In a December 18, 1998 letter to the East Bay Regional Parks Land Acquisition Department, Lafayette's Parks and Recreation Director Jennifer Russell wrote, "an overwhelming majority would like the land preserved in as natural a state as possible."
A Dec. 19, 1998 article in The Contra Costa Times reported, "A groundswell of neighborhood support and financial pledges for saving the flat site at Fourth Street and Moraga Boulevard and its towering oak tree has helped persuade the [City] to move toward buying it."
Residents and grade-school students wrote to state representatives requesting park grants; real estate agents offered 10 percent of their commission.
Neighbors contributed over $33,000 to help City leaders secure a $375,000 state grant. In a report to Lafayette's City Council, Russell explained, "State funds plus the donations provided enough money to purchase and develop the property as a passive neighborhood park. The City took title on October 21, 1999."
In many ways, this park was a gift to the city from residents who contributed and campaigned for state funds. They did not sign a legal document to preserve this quiet, passive park, but their intentions were clear. They entrusted the City of Lafayette with this legacy and expected them to honor the park's history and preserve it as a natural, open-space park for future generations.
That history and those expectations are at risk. A so-called LCP Improvement Plan is working its way through City departments with a design concept that would completely transform the quiet natural character of the park into a developed park with added pavement, elaborate play structures and rubberized fall-zone material covering roots and soil. Trees would be cut down and roots compromised with possible impacts on the riparian area and wildlife. Traffic, parking and noise could impact this quiet single-family residential neighborhood.
The plan is also expensive. At the March 14 city council meeting, gasps of shock filled the room when a $1 million budget was presented.
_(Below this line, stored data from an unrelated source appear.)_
/-- Settles O14: a fatal step leaves `pc` at the instruction; otherwise the effect of the instruction says where it stands. -/
theorem pcAfterEveryStep : Obligations.PcAfterEveryStep := by
  intro s t h hs a
  constructor
  · intro ht
    obtain ⟨f, info, -, rfl⟩ := fatalStep_of_halted h hs ht
    rfl
  intro ht
  obtain ⟨i, u, hd, effect, running, rfl⟩ := effect_of_running h hs ht
  refine ⟨i, hd, ?_⟩
  rw [State.consume_pc, State.latch_pc]
  cases effect with
  | fatal => cases running
  | jp => exact addrOperand_toNat _
  | call room => exact ⟨addrOperand_toNat _, room, Vector.getElem_set_self ..⟩
  | ret bound => exact ⟨bound, rfl⟩
  | jpV0 => exact jumpSum_toNat ..
  | seImm | sneImm | seReg | sneReg => simp [State.executing_skipTarget, a]
  | skp index => exact ⟨index, s.executing_skipTarget _⟩
  | sknp index => exact ⟨index, s.executing_skipTarget_not _⟩
  | drwBlocked wait => exact s.executing_instrAddr.trans (if_neg (Bool.eq_false_iff.1 wait)).symm
  | drw render => exact (if_pos render).symm
  | ldVxKBlocked wait => exact ⟨fun edge => absurd edge (keyPick_released_none.1 wait), fun _ => s.executing_instrAddr⟩
  | ldVxK pick => exact ⟨fun _ => rfl, fun noEdge => absurd ⟨_, releaseEdge_of_keyPick pick⟩ noEdge⟩
  | or | and | xor => exact State.setRegLogic_pc ..
  | _ => rfl

theorem State.executing_rewind (s : State) : s.executing.rewind = timerTick s.now.elapsedUs s := by
  rw [State.rewind, State.executing_instrAddr]; rfl

/-- A rewound instruction leaves the timer phase, which the end of the step then latches. -/
theorem step_of_exec_rewind {s : State} {i : Instr} (h : s.halted = false) (hpc : s.pc.toNat ≤ 0xFFE)
    (hd : decodeWord (readWord s.mem s.pc.toNat) = .ok i) (hx : exec i s.executing = .next s.executing.rewind) :
    step s = .next (timerTick s.now.elapsedUs s).latch.consume := by
  rw [step_decoded h hpc hd, hx, State.executing_rewind]
  exact congrArg Host.Outcome.next (State.endStep_running h)

/-- Settles O15: both blocked instructions rewind `pc` and do nothing else. -/
theorem blockedStepRetries : Obligations.BlockedStepRetries := by
  rintro s i h hpc hd (⟨⟨x, y, n, rfl⟩, wait⟩ | ⟨⟨x, rfl⟩, noEdge⟩)
  · exact step_of_exec_rewind h hpc hd (Effect.drwBlocked (s := s.executing) wait).exec
  · exact step_of_exec_rewind h hpc hd (Effect.ldVxKBlocked (s := s.executing) (keyPick_released_none.2 noEdge)).exec

end Sys2Proof.Machine
end

section
/-!
PROOFS. The family other, the timers: the closed form against the loop, time that adds up, and the phase in every step.
-/

namespace Sys2Proof.Machine

/-! ## A timer after a number of decrements (60_exceptions R258) -/

theorem timerAfter_toNat (t : Byte) (k : Nat) : (timerAfter t k).toNat = t.toNat - k := by
  have := t.isLt
  rw [timerAfter, BitVec.toNat_ofNat]; omega

theorem timerAfter_zero (t : Byte) : timerAfter t 0 = t :=
  BitVec.eq_of_toNat_eq (timerAfter_toNat t 0)

theorem timerAfter_add (t : Byte) (j k : Nat) : timerAfter (timerAfter t j) k = timerAfter t (j + k) := by
  apply BitVec.eq_of_toNat_eq
  rw [timerAfter_toNat, timerAfter_toNat, timerAfter_toNat, Nat.sub_sub]
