-- ==== Sys2Proof/Decode.lean ====
section
/-! DEFINITION. Words of spec/opcode_table.json. No row of the table gives a command any bits, so no word spells a
command: every word is refused. -/
namespace Sys2Proof

/-- The command that the low `nbits` bits of `w` spell by the table: none, since the table gives no row bits. -/
def decodeTableWord (_nbits _w : Nat) : Option Instr := none

end Sys2Proof
end

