-- ==== Sys2Proof/Machine/OpticsTypes.lean ====
section
/-! DEFINITION. Plain data of the optical engines and their links (chapter 08), of the fabric ports and laser bays, and
of the turn time base (chapter 02). -/
namespace Sys2Proof.Machine

/-- States of a pair (R244), in the coding of OPT_PAIR_STATUS. -/
inductive PairState where
  | dark | safe | light | run | paused
  deriving DecidableEq, Repr

/-- What a pair in SAFE emits (R248). -/
inductive Emission where
  | none | call | answer
  deriving DecidableEq, Repr

/-- A flit kept until it is acknowledged (R241): its sequence number and contents. -/
structure KeptFlit where
  seq : Nat := 0
  link : LinkWord := {}
  body : Option Packet := none
  deriving DecidableEq, Repr

/-- A fibre pair of a die (R229, R241, R244, R247, R259, R292). -/
structure Pair where
  state : PairState := .dark
  light : Bool := false
  emission : Emission := .none
  /-- ANSWER has been emitted since the pair entered SAFE (event 5). -/
  answered : Bool := false
  callPhase : Nat := 0
  txLanes : Nat := 0
  rxLanes : Nat := 0
  txNext : Nat := 0
  kept : List KeptFlit := []
  /-- Place in `kept` of the next flit to send again, during a replay. -/
  resend : Option Nat := none
  expected : Nat := 0
  discarding : Bool := false
  skip : Nat := 0
  replays : Nat := 0
  /-- Data flits sent since the last idle frame (R241). -/
  sinceIdle : Nat := 0
  /-- Lane maps announced by this end, with their turns, oldest first (R247). -/
  txSet : List (Nat × Nat) := []
  /-- Lane maps announced by the far end. -/
  rxSet : List (Nat × Nat) := []
  /-- During training, the map that the far end asks this end to send on (R245). -/
  asked : Option Nat := none
  /-- Lane map that this receiver asks for. -/
  rxWant : Option Nat := none
  /-- During training, the map of the last good frame received: its sender's own final map (R245). -/
  trained : Option Nat := none
  /-- Quiet window that this end has asked for: its turn and length, and whether the far end has answered (R252). -/
  pause : Option (Nat × Nat) := none
  pauseMine : Bool := false
  pauseAgreed : Bool := false
  /-- Agreed quiet windows: turn, length, and whether the far end asked, so that its light is interrupted (R252, R255). -/
  windows : List (Nat × Nat × Bool) := []
  /-- The receiver has lost its lock to an interruption of the light and has not relocked (R246). -/
  unlocked : Bool := false
  trainFails : Nat := 0
  trainNoticed : Bool := false
  fecCorrected : Nat := 0
  fecUncorrectable : Nat := 0
  replayCount : Nat := 0
  safetyTrips : Nat := 0
  trainFailCount : Nat := 0
  linkLosts : Nat := 0
  /-- FAB_AREA of the last good idle frame and how many in a row carried it (R267). -/
  hello : Bytes := []
  helloRun : Nat := 0
  /-- The pair's hello: the FAB_AREA that four good idle frames in a row carried last (R267). -/
  named : Bytes := []
  /-- The pair faces another module or port than its port's neighbour (R267). -/
  mismatch : Bool := false
  /-- Credits in hand by queue, as the number already spent (R292). -/
  spent : Tab Nat := []
  sharedSpent : Nat := 0
  /-- Credits that wait to be returned to the far end. -/
  owe : Tab Nat := []
  oweShared : Nat := 0
  deriving DecidableEq, Repr

/-- A switchover of a port's source under way (R252). -/
structure Switchover where
  spare : Nat := 8
  turn : Nat := 0
  refusals : Nat := 0
  /-- The change is made without an agreed window. -/
  forced : Bool := false
  /-- The window stands: the controller has been programmed. -/
  stands : Bool := false
  /-- Asked for by the bay's service button, or a return to the own bay (the old source is not FAILED). -/
  keepOld : Bool := false
  service : Bool := false
  deriving DecidableEq, Repr

/-- A port of the faceplate (R243, R260, R269): 0 to 7 the fabric ports, 8 HOST. -/
structure Port where
  state : Nat := 0
  feed : Option Nat := none
  retired : Nat := 0
  contact : Bool := false
  /-- Held OFF by the lifeline (R427). -/
  held : Bool := false
  switching : Option Switchover := none
  noSpare : Bool := false
  /-- The feed is dark while the controller changes it. -/
  gap : Bool := false
  serial : Nat := 0
  farPort : Nat := 0
  farValid : Bool := false
  farCoord : Nat := 0x3F80
  farRing : Nat := 0xFFFF
  /-- 0 absent, 1 present, 2 cable mismatch, 3 coordinate conflict (R300). -/
  nbState : Nat := 0
  /-- The neighbour entry holds the hello of a pair that is lit. -/
  known : Bool := false
  /-- Sites of the port's lit pairs in the order in which they reached RUN (R267). -/
  runs : List Nat := []
  /-- The neighbour's PORT is not the opposite of the own (R267), or its coordinates disagree (R268). -/
  misPort : Bool := false
  conflict : Bool := false
  noticeTurn : Option Nat := none
  /-- HOST: the link is up, and the hearth has enabled it. -/
  up : Bool := false
  enabled : Bool := false
  deriving DecidableEq, Repr

/-- A laser bay (R250, R251, R260). `state` is coded as in LSM_STATUS. -/
structure Bay where
  /-- A module sits in the bay (its presence contact, R253). -/
  seated : Bool := false
  state : Nat := 0
  warn : Nat := 0
  low : Nat := 0
  /-- Averaged fade by wavelength, in 0.05 dB. -/
  fade : Tab Int := []
  /-- Readings of the last 64 turns by wavelength, newest first. -/
  history : Tab (List Int) := []
  /-- The type of the inserted module matches R250. -/
  typeOk : Bool := false
  /-- A press of the service button during a switchover waits for its end (R492). -/
  pressed : Bool := false
  /-- The turn in which a press of the button was last refused (R492). -/
  refused : Option Nat := none
  deriving DecidableEq, Repr

/-- The last beacon of a port (R60): what it carried (the stamp t3), the turn it came in and its arrival in 1/64 reference
clock (t4), the stamp t1 of the last beacon that this end had sent over the pair, and the number of the free value
that stands for its arrival t2 at the far end, which no field of a beacon carries (log 63). -/
structure Beacon where
  turn : Nat := 0
  phase : Nat := 0
  own : Option (Nat × Nat) := none
  far : Nat := 0
  hops : Nat := 0
  group : Nat := 0
  arrTurn : Nat := 0
  arrPhase : Nat := 0
  site : Nat := 0
  pair : Nat := 0
  deriving DecidableEq, Repr

/-- The turn discipline loop (R60 to R66). `state`: 0 FREE, 1 ACQUIRING, 2 LOCKED, 3 HOLDOVER. -/
structure TimeBase where
  role : Nat := 0
  rootPort : Nat := 0
  state : Nat := 0
  offset : Int := 0
  parent : Nat := 0
  /-- R61 or R62 has given a parent since the role was written. -/
  chosen : Bool := false
  hops : Nat := 0x1F
  beacons : Tab Beacon := []
  /-- TURN and PHASE of the last beacon sent over each pair, by 8 · site + pair (R60, R242). -/
  sent : Tab (Nat × Nat) := []
  /-- The last turn whose beacon the light did not let a pair send, by 8 · site + pair (R242). -/
  missed : Tab Nat := []
  good : Nat := 0
  silent : Nat := 0
  holdover : Nat := 0
  holdNoticed : Bool := false
  outside : Nat := 0
  misNoticed : Bool := false
  /-- Correction sent in this turn, and the one that the next tick applies, in 1/64 reference clock. -/
  corrSent : Int := 0
  corrNext : Int := 0
  /-- The last frequency correction, held in HOLDOVER. -/
  held : Int := 0
  deriving DecidableEq, Repr

/-- A rank table (R274) with its effective turn: words of rank entries by rank. -/
structure RankTable where
  job : Nat := 0
  rank : Nat := 0
  epoch : Nat := 0
  turn : Nat := 0
  table : Tab Nat := []
  deriving DecidableEq, Repr

/-- What the hearths hold for the fabric (R266 to R274, R300). -/
structure FabMod where
  origin : Bool := false
  coordValid : Bool := false
  coord : Nat := 0x3F80
  ring : Nat := 0xFFFF
  gw : Tab Nat := []
  viaMask : Nat := 0
  pendingTables : List RankTable := []
  inForce : Option RankTable := none
  /-- Turn of the last FAB_UNROUTABLE notice (R286). -/
  unroutTurn : Option Nat := none
  /-- Pairs of sites reported as split in this computation of the mesh routes (R290). -/
  split : List (Nat × Nat) := []
  deriving DecidableEq, Repr

end Sys2Proof.Machine
end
The council cut in half the budget, but it still surpasses the original combined cost of land purchase and park creation.
In recent months, council members have received over 100 letters asking them to stop the Improvement Plan. Many also attended the meeting and spoke against the project.
Playground parks are great, but not here; two are within walking distance. LCP offers a unique alternative for children, a chance to explore and engage in nature, listen for birds, identify trees and use their imagination in unstructured play. Parents across the country are on waiting lists for outdoor pre-schools costing $700 a month for an environment that LCP provides for free. Experts claim that today's children have lost touch with nature; they call it a "nature deficit disorder."
Therefore, we residents are offering an alternative to the Improvement Plan. We are offering to hire a professional landscape designer, at our expense, to present a conceptual design of a nature-based playscape for children that include ADA improvements. We want to preserve LCP's natural beauty and at the same time, open new doors for children, to explore and engage with nature.
Last year's Community Conversation survey described Lafayette as "a quiet oasis of civility amidst a turbulent sea of urbanity." If that's true, why then are we about to destroy our oasis in Leigh Creekside Park?
Please urge the council to preserve the original wishes of John and Ethel and retain the natural ambiance of the park. Email cityhall@lovelafayette.org.

Lafayette residents MaryJo and Glen Cass are original founders and donors to the park. They lived on Fourth St. when the park was founded in 1999.